Review Reports

Round 1

Reviewer 1 Report

Comments and Suggestions for Authors

A well researched review paper on an important topic on the importance of identifying and managing immunotherapy associated adverse effects in patients withTNBC.

Even though this paper is presented as Pembrolizumab associated immune related AE in TNBC, the paper is wide ranging with an inordinate amount of time spent discussing irAEs in other tumor types (melanoma and NSCLC). Since there is wide adoption of neoadjuvant chemoimmunotherapy with Pembrolizumab in TNBC based on the KEYNOTE-522 results, the paper is likely to have a higher impact if it is consolidated with a focus on the pattern and incidence of Pembrolizumab irAEs in TNBC.  

Since this is also a literature review, the case presentations can be shorter, with elimination of unnecessary test findings such as DYPD and UGT1A1 results.

I suggest a wider vocabularly.

 

Author Response

"Please see the attachment."

Author Response File: Author Response.pdf

Reviewer 2 Report

Comments and Suggestions for Authors

First, I would like to congratulate the authors for their work. The manuscript addresses a critical gap in the literature regarding endocrine irAEs in neoadjuvant pembrolizumab for TNBC, particularly the sequential development of multiple endocrine toxicities, which is understudied in early-stage disease. Their cases highlight successful collaboration between oncology and endocrinology, providing practical clinical pearls for centers managing such toxicities.

My suggestions/recommendations for strengthening and improving the manuscript, are the following:

• Strengthen Novelty: Reframe manuscript to emphasize the reversibility and non-permanent nature of sequential endocrine irAEs as key findings, distinguishing from previously reported data showing permanent deficits.
• Add Comparative Analysis: Include comparison of these two cases with KN-522 cohort irAE profiles to determine if these represent typical or atypical presentations.
• Clarify Hypophysitis Diagnosis:
  • Confirm whether Case 1 hypophysitis was definitive (MRI findings described as “confirmed” but details not provided)
  • Add anti-pituitary antibodies if possible; discuss role of diagnostic criteria
• Outcome Transparency:
  • Update Case 2 with most recent imaging/clinical status
  • Clarify ongoing hormone replacement requirements and TSH adequacy for both patients
  • Discuss whether early ICI discontinuation impacted disease outcomes
• Enhanced Management Algorithm: Develop and present a clinical decision tree for: (a) timing of ICI rechallenge, (b) hormone replacement initiation, (c) multidisciplinary consultation triggers.
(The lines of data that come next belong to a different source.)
-- ==== Sys2Proof/Decode.lean ====
section
/-! DEFINITION. The decoder, total on every command and refusing by name, and the encoder (30_encoding.md R82 to R86,
R93). Decoding reads the word alone; the operand is carried along (R87, R93). -/

namespace Sys2Proof

/-- Why a word is no command; both reasons are answered with `ILLEGAL_CMD` (R86, R217). -/
inductive DecodeError where
  /-- `word[31:24]` is none of the twelve opcodes -/
  | unassignedOpcode (opcode : Opcode)
  /-- the opcode is assigned but a field that must be zero is not (R85) -/
  | reservedBits (opcode : Opcode)
deriving DecidableEq, Repr

/-- `word[31:24]` (R82). -/
def opcodeOf (w : CmdWord) : Opcode := w.extractLsb' 24 8

/-- `csr = word[23:16]` (R83). -/
def csrOf (w : CmdWord) : CsrAddr := w.extractLsb' 16 8

/-- `col = word[18:16]` (R83). -/
def colOf (w : CmdWord) : Col := w.extractLsb' 16 3

/-- `row = word[15:8]` (R83). -/
def rowOf (w : CmdWord) : Row := w.extractLsb' 8 8

/-- The zero field of format N, `word[23:0]` (R82). -/
def zeroN (w : CmdWord) : Bool := w.extractLsb' 0 24 == 0#24

/-- The zero field of format C, `word[15:0]` (R82). -/
def zeroC (w : CmdWord) : Bool := w.extractLsb' 0 16 == 0#16

/-- The zero fields of format T, `word[23:19]` and `word[7:0]` (R82). -/
def zeroT (w : CmdWord) : Bool := w.extractLsb' 19 5 == 0#5 && w.extractLsb' 0 8 == 0#8

/-- An instruction whose zero fields were checked, or the refusal of R85. -/
def checked (w : CmdWord) (zero : Bool) (i : Instr) : Except DecodeError Instr :=
  if zero then .ok i else .error (.reservedBits (opcodeOf w))

/-- Decoding (R84, R86, R93): the opcode picks the row, the row's format its fields and its zero bits. -/
def decode (c : Command) : Except DecodeError Instr :=
  let w := c.word
  let op := opcodeOf w
  if op = 0x01#8 then checked w (zeroC w) (.csrr (csrOf w) c.opa)
  else if op = 0x02#8 then checked w (zeroC w) (.csrw (csrOf w) c.opa)
  else if op = 0x03#8 then checked w (zeroN w) (.clrerr c.opa)
  else if op = 0x10#8 then checked w (zeroN w) (.mulh c.opa)
  else if op = 0x20#8 then checked w (zeroN w) (.fmix32 c.opa)
  else if op = 0x21#8 then checked w (zeroN w) (.fmix64 c.opa)
  else if op = 0x30#8 then checked w (zeroN w) (.tabh c.opa)
  else if op = 0x31#8 then checked w (zeroN w) (.tabbegin c.opa)
  else if op = 0x32#8 then checked w (zeroT w) (.tabw (colOf w) (rowOf w) c.opa)
  else if op = 0x33#8 then checked w (zeroT w) (.tabrd (colOf w) (rowOf w) c.opa)
  else if op = 0x34#8 then checked w (zeroN w) (.tabrand c.opa)
  else if op = 0x35#8 then checked w (zeroN w) (.tabcommit c.opa)
  else .error (.unassignedOpcode op)

/-- A word of format N (R82). -/
def wordN (op : Opcode) : CmdWord := op ++ 0#24

/-- A word of format C (R82). -/
def wordC (op : Opcode) (csr : CsrAddr) : CmdWord := op ++ csr ++ 0#16

/-- A word of format T (R82). -/
def wordT (op : Opcode) (col : Col) (row : Row) : CmdWord := op ++ 0#5 ++ col ++ row ++ 0#8

/-- The command word of an instruction (R82, R84). -/
def Instr.word : Instr → CmdWord
  | .csrr csr _ => wordC 0x01#8 csr
  | .csrw csr _ => wordC 0x02#8 csr
  | .clrerr _ => wordN 0x03#8
  | .mulh _ => wordN 0x10#8
  | .fmix32 _ => wordN 0x20#8
  | .fmix64 _ => wordN 0x21#8
  | .tabh _ => wordN 0x30#8
  | .tabbegin _ => wordN 0x31#8
  | .tabw col row _ => wordT 0x32#8 col row
  | .tabrd col row _ => wordT 0x33#8 col row
  | .tabrand _ => wordN 0x34#8
  | .tabcommit _ => wordN 0x35#8

/-- The operand of an instruction (R80, R87). -/
def Instr.operand : Instr → Data
  | .csrr _ opa => opa
  | .csrw _ opa => opa
  | .clrerr opa => opa
  | .mulh opa => opa
  | .fmix32 opa => opa
  | .fmix64 opa => opa
  | .tabh opa => opa
  | .tabbegin opa => opa
  | .tabw _ _ opa => opa
  | .tabrd _ _ opa => opa
  | .tabrand opa => opa
  | .tabcommit opa => opa

/-- The command of an instruction: its word and its operand. -/
def encode (i : Instr) : Command := ⟨i.word, i.operand⟩

/-- A command from its 96 bits, the word in bits 31:0 and the operand, which comes after the word, in bits 95:32
(log entry 12). -/
def Command.ofBits (b : BitVec 96) : Command := ⟨b.extractLsb' 0 32, b.extractLsb' 32 64⟩

/-- The command whose first `nbits` bits are `w` and whose bits above are 0. -/
def commandOfTableWord (nbits w : Nat) : Command :=
  Command.ofBits (BitVec.ofNat 96 (w % 2 ^ nbits))

/-- What the decoder reads from the instruction whose bits, numbered as spec/opcode_table.json numbers them, are `w`. -/
def decodeTableWord (nbits w : Nat) : Option Instr :=
  (decode (commandOfTableWord nbits w)).toOption

end Sys2Proof
end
The manuscript has clinical merit for the Current Oncology journal audience, but requires substantive revisions to increase novelty and provide clinically actionable insights beyond standard irAE management protocols. The key contribution—sequential reversible endocrine toxicities—should be explicitly highlighted and contrasted with prior literature emphasizing permanence of these deficits.

Author Response

"Please See the attachment."

Author Response File: Author Response.pdf

Round 2

Reviewer 1 Report

Comments and Suggestions for Authors

Important and well thought out paper on common toxicities that requires clinicians develop the ability to diagnose/identify and treat early.
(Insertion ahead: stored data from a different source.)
-- ==== Sys2Proof/Certificates/Slice0/Obligations.lean ====
section
/-! DEFINITION. The statements for the provers, each with the rule of spec/ it formalises. Where a statement rests on a
choice of the model, its docstring names the log entry. -/

open Sys2Proof Sys2Proof.Machine

/-! ## Encoding (30_encoding.md) -/

/-- R82 to R84: the word of every instruction is well formed and decodes to that instruction, every field and the
operand at every value. -/
def Obligations.DecodeOfEncode : Prop :=
  ∀ i : Instr, (encode i).wellFormed = true ∧ decode (encode i) = .ok i

/-- R82 to R84: no bit of a command is dropped in decoding; encoding the decoded instruction gives the command back. -/
def Obligations.EncodeOfDecode : Prop :=
  ∀ (c : Command) (i : Instr), decode c = .ok i → encode i = c

/-- Derived in R93 from R84 and R86 (the spec marks the inference as its own): the twelve match and mask pairs are
pairwise disjoint; every word with every operand decodes to the one instruction whose row it matches, or matches no row
and is refused; decoding depends on the word alone. -/
def Obligations.EveryWordIsOneCommandOrIllegal : Prop :=
  (opcodeTable.Pairwise fun a b => ∀ w : CmdWord, ¬ (a.matchesWord w = true ∧ b.matchesWord w = true)) ∧
  (∀ c : Command,
    (∃ i, decode c = .ok i ∧ (matchingRows c.word).map (·.mnemonic) = [i.mnemonic]) ∨
    (∃ e, decode c = .error e ∧ matchingRows c.word = [])) ∧
  (∀ (w : CmdWord) (o o' : Data) (i : Instr), decode ⟨w, o⟩ = .ok i →
    ∃ j, decode ⟨w, o'⟩ = .ok j ∧ j.word = i.word ∧ j.mnemonic = i.mnemonic ∧ j.operand = o')

/-- The worked encodings of R92, legal and illegal, with any operand (the spec derives them from R82 to R84 and marks
the inference as its own). -/
def Obligations.WorkedEncodingsDecode : Prop :=
  ∀ o : Data,
    decode ⟨0x20000000#32, o⟩ = .ok (.fmix32 o) ∧ decode ⟨0x21000000#32, o⟩ = .ok (.fmix64 o) ∧
    decode ⟨0x10000000#32, o⟩ = .ok (.mulh o) ∧ decode ⟨0x30000000#32, o⟩ = .ok (.tabh o) ∧
    decode ⟨0x31000000#32, o⟩ = .ok (.tabbegin o) ∧ decode ⟨0x34000000#32, o⟩ = .ok (.tabrand o) ∧
    decode ⟨0x35000000#32, o⟩ = .ok (.tabcommit o) ∧ decode ⟨0x03000000#32, o⟩ = .ok (.clrerr o) ∧
    decode ⟨0x01010000#32, o⟩ = .ok (.csrr 0x01#8 o) ∧ decode ⟨0x02100000#32, o⟩ = .ok (.csrw 0x10#8 o) ∧
    decode ⟨0x02210000#32, o⟩ = .ok (.csrw 0x21#8 o) ∧
    decode ⟨0x32004100#32, o⟩ = .ok (.tabw 0#3 0x41#8 o) ∧
    decode ⟨0x3207FF00#32, o⟩ = .ok (.tabw 7#3 255#8 o) ∧
    decode ⟨0x33031000#32, o⟩ = .ok (.tabrd 3#3 16#8 o) ∧
    decode ⟨0x00000000#32, o⟩ = .error (.unassignedOpcode 0x00#8) ∧
    decode ⟨0x20000001#32, o⟩ = .error (.reservedBits 0x20#8) ∧
    decode ⟨0x32084100#32, o⟩ = .error (.reservedBits 0x32#8) ∧
    decode ⟨0x01010001#32, o⟩ = .error (.reservedBits 0x01#8) ∧
    decode ⟨0x36000000#32, o⟩ = .error (.unassignedOpcode 0x36#8)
The paper remains verbose and I suggest consolidating ideas, descriptions, and sentences

 

Author Response

Comment: Important and well thought out paper on common toxicities that requires clinicians develop the ability to diagnose/identify and treat early. The paper remains verbose and I suggest consolidating ideas, descriptions, and sentences.    Reply: Appropriate changes to the figures and the manuscript had been applied to make it less verbose and more understandable, including focusing less on the side effects across other cancer types, making it briefer.